§ Records for processing
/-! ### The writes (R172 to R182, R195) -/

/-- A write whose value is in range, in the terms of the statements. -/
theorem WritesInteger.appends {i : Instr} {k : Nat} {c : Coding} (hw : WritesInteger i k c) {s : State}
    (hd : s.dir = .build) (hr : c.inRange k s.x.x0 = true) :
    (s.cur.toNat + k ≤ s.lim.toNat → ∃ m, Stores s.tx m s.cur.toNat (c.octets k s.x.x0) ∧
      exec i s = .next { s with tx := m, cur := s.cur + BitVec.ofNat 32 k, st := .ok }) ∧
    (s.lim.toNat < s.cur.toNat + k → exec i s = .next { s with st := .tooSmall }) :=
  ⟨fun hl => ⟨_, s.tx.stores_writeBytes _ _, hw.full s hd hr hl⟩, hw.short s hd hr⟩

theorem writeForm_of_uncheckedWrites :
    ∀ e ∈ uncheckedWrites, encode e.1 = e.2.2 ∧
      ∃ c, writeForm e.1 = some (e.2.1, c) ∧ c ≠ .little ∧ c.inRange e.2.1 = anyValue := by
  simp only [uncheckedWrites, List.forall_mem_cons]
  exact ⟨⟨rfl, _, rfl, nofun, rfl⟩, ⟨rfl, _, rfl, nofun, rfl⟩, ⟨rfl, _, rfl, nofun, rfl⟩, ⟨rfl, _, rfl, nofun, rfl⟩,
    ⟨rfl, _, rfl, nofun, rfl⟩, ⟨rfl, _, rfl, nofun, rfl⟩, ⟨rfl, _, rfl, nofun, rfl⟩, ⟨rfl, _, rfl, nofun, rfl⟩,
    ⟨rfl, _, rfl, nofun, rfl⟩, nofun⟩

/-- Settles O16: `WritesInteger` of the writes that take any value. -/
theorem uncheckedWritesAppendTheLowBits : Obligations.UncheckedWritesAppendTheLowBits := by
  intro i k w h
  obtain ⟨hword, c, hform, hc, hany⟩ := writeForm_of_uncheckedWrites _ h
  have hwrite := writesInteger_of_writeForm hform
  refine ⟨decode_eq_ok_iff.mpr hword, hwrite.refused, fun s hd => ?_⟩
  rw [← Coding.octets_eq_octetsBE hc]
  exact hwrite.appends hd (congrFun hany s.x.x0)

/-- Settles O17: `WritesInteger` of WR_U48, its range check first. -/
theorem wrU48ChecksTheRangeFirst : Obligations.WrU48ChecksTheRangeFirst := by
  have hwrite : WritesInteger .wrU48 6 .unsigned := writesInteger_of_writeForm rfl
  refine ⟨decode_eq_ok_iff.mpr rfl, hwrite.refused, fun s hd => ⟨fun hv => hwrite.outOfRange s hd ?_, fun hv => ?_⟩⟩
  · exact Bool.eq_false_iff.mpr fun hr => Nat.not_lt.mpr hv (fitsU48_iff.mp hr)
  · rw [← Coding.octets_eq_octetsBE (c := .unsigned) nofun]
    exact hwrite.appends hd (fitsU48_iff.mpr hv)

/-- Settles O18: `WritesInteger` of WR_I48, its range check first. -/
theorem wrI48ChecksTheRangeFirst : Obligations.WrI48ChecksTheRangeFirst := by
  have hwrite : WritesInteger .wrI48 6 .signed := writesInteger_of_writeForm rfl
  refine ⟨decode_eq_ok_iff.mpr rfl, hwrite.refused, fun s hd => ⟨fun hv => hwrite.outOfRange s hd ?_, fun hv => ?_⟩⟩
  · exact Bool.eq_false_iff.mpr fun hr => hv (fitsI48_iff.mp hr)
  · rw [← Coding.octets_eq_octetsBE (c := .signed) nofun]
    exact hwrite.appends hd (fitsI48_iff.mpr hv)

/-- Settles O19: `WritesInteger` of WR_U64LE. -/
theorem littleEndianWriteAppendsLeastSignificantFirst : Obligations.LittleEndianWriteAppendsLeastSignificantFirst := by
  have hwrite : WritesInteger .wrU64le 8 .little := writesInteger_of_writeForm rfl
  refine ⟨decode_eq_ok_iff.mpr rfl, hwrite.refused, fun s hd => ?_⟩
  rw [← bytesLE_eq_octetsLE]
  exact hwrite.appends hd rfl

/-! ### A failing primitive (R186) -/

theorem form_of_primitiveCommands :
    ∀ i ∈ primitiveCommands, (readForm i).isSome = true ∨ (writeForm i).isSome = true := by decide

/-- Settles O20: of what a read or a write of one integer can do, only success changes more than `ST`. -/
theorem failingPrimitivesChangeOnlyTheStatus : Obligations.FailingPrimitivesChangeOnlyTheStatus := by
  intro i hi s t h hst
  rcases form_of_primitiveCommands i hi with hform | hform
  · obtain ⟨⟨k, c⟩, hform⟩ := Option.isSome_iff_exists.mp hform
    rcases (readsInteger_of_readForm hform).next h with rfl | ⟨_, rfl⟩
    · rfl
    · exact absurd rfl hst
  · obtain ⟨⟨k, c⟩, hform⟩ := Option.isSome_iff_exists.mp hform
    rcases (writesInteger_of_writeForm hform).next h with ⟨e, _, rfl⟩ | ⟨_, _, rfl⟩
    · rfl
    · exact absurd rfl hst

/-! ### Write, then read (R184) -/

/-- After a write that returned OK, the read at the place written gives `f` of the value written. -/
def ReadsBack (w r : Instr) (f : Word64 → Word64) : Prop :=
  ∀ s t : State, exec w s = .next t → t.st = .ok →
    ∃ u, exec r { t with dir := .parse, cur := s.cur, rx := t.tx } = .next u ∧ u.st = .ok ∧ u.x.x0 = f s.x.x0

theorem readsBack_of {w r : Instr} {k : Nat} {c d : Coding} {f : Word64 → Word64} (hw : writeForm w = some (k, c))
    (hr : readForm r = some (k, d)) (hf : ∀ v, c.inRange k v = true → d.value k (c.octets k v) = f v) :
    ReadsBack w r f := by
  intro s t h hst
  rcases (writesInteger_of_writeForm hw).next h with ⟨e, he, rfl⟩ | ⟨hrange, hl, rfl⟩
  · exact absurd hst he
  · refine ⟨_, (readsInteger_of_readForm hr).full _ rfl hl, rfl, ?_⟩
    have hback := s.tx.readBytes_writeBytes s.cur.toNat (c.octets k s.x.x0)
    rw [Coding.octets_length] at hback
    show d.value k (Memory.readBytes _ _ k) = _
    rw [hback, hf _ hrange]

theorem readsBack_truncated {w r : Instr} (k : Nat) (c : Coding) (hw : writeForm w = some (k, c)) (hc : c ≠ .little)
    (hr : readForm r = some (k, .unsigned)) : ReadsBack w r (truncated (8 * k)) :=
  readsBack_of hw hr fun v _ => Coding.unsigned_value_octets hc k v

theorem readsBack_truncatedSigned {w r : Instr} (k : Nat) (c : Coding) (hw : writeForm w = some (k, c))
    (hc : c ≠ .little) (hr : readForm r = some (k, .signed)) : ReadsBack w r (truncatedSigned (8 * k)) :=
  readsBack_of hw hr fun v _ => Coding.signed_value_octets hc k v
* * *
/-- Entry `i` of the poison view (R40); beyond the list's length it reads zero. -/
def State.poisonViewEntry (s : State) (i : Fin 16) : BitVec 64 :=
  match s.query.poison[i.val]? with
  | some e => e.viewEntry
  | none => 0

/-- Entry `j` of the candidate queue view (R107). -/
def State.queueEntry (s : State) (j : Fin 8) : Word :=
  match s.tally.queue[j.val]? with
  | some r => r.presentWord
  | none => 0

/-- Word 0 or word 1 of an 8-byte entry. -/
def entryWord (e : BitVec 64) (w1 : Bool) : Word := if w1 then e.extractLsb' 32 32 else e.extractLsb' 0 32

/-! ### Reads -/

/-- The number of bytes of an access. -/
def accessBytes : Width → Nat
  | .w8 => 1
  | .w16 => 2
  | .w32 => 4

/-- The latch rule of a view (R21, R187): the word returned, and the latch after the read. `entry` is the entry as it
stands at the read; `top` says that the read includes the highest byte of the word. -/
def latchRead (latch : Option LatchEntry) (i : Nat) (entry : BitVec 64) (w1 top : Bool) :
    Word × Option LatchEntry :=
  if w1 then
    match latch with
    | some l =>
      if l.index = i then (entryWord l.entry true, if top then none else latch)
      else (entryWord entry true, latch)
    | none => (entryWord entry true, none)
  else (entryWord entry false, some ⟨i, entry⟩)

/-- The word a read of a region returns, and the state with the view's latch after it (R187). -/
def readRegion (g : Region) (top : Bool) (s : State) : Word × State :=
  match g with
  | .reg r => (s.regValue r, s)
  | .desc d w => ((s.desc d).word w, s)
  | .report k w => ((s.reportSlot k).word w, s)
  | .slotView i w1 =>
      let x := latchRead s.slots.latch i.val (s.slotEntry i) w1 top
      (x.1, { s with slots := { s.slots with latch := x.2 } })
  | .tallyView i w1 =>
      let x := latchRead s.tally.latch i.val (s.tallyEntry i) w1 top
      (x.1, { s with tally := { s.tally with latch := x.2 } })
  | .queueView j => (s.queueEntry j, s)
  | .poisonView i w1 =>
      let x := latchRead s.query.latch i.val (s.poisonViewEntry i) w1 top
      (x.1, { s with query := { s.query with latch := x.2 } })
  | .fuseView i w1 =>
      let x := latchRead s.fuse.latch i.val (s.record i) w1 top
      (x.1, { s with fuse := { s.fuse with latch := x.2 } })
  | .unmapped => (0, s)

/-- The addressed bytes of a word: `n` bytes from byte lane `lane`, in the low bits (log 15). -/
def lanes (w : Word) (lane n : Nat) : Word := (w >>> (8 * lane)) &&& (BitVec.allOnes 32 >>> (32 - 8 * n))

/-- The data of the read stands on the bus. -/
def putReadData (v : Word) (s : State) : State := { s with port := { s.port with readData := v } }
...
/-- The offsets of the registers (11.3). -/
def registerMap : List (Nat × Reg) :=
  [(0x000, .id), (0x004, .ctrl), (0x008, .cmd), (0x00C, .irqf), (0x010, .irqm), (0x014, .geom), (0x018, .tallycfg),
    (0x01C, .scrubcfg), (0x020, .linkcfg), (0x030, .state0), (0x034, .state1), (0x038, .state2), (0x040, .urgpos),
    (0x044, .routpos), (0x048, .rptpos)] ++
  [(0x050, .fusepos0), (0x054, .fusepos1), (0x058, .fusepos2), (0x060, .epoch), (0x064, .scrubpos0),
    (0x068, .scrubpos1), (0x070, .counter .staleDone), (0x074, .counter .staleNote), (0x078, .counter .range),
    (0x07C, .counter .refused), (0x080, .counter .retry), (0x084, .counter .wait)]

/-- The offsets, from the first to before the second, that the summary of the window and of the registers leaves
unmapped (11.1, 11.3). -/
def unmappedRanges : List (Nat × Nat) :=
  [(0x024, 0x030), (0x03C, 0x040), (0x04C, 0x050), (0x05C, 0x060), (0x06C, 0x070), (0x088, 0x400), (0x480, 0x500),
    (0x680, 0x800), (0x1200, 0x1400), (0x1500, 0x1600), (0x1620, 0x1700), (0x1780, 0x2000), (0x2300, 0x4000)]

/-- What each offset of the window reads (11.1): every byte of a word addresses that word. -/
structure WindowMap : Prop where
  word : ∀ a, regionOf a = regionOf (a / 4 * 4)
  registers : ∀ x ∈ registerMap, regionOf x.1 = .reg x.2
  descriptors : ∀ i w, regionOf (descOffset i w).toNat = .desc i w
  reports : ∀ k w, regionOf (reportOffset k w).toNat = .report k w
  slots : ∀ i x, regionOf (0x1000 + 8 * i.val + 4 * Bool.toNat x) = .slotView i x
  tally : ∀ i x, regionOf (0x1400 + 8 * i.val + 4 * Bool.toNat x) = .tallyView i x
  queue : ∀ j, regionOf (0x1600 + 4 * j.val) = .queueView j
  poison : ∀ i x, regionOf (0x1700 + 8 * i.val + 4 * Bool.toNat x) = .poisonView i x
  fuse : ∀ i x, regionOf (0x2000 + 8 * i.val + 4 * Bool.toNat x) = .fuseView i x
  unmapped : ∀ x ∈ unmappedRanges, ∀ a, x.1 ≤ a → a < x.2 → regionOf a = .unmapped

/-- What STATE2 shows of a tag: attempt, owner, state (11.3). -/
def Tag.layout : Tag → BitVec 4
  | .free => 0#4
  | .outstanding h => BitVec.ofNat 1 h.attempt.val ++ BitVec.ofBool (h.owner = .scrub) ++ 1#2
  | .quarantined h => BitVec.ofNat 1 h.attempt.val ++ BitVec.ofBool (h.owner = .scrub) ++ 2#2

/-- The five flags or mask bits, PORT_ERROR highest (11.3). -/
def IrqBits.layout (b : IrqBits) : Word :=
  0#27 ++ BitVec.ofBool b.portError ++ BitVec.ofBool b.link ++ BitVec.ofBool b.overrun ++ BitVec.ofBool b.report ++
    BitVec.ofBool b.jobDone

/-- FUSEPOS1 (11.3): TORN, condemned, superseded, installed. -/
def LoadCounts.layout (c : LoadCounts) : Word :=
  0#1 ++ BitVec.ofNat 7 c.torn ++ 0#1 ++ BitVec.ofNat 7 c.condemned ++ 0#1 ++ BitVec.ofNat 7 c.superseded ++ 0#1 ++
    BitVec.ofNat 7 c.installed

§ Exercise requirements
Begin with the line above that has "reads zero. -/" and continue through the line that has "s with tally", setting each one down exactly. Stop there.

§ Written answer
/-- Entry `i` of the poison view (R40); beyond the list's length it reads zero. -/
def State.poisonViewEntry (s : State) (i : Fin 16) : BitVec 64 :=
  match s.query.poison[i.val]? with
  | some e => e.viewEntry
  | none => 0

/-- Entry `j` of the candidate queue view (R107). -/
def State.queueEntry (s : State) (j : Fin 8) : Word :=
  match s.tally.queue[j.val]? with
  | some r => r.presentWord
  | none => 0

/-- Word 0 or word 1 of an 8-byte entry. -/
def entryWord (e : BitVec 64) (w1 : Bool) : Word := if w1 then e.extractLsb' 32 32 else e.extractLsb' 0 32

/-! ### Reads -/

/-- The number of bytes of an access. -/
def accessBytes : Width → Nat
  | .w8 => 1
  | .w16 => 2
  | .w32 => 4

/-- The latch rule of a view (R21, R187): the word returned, and the latch after the read. `entry` is the entry as it
stands at the read; `top` says that the read includes the highest byte of the word. -/
def latchRead (latch : Option LatchEntry) (i : Nat) (entry : BitVec 64) (w1 top : Bool) :
    Word × Option LatchEntry :=
  if w1 then
    match latch with
    | some l =>
      if l.index = i then (entryWord l.entry true, if top then none else latch)
      else (entryWord entry true, latch)
    | none => (entryWord entry true, none)
  else (entryWord entry false, some ⟨i, entry⟩)

/-- The word a read of a region returns, and the state with the view's latch after it (R187). -/
def readRegion (g : Region) (top : Bool) (s : State) : Word × State :=
  match g with
  | .reg r => (s.regValue r, s)
  | .desc d w => ((s.desc d).word w, s)
  | .report k w => ((s.reportSlot k).word w, s)
  | .slotView i w1 =>
      let x := latchRead s.slots.latch i.val (s.slotEntry i) w1 top
      (x.1, { s with slots := { s.slots with latch := x.2 } })
  | .tallyView i w1 =>
      let x := latchRead s.tally.latch i.val (s.tallyEntry i) w1 top
      (x.1, { s with tally := { s.tally with latch := x.2 } })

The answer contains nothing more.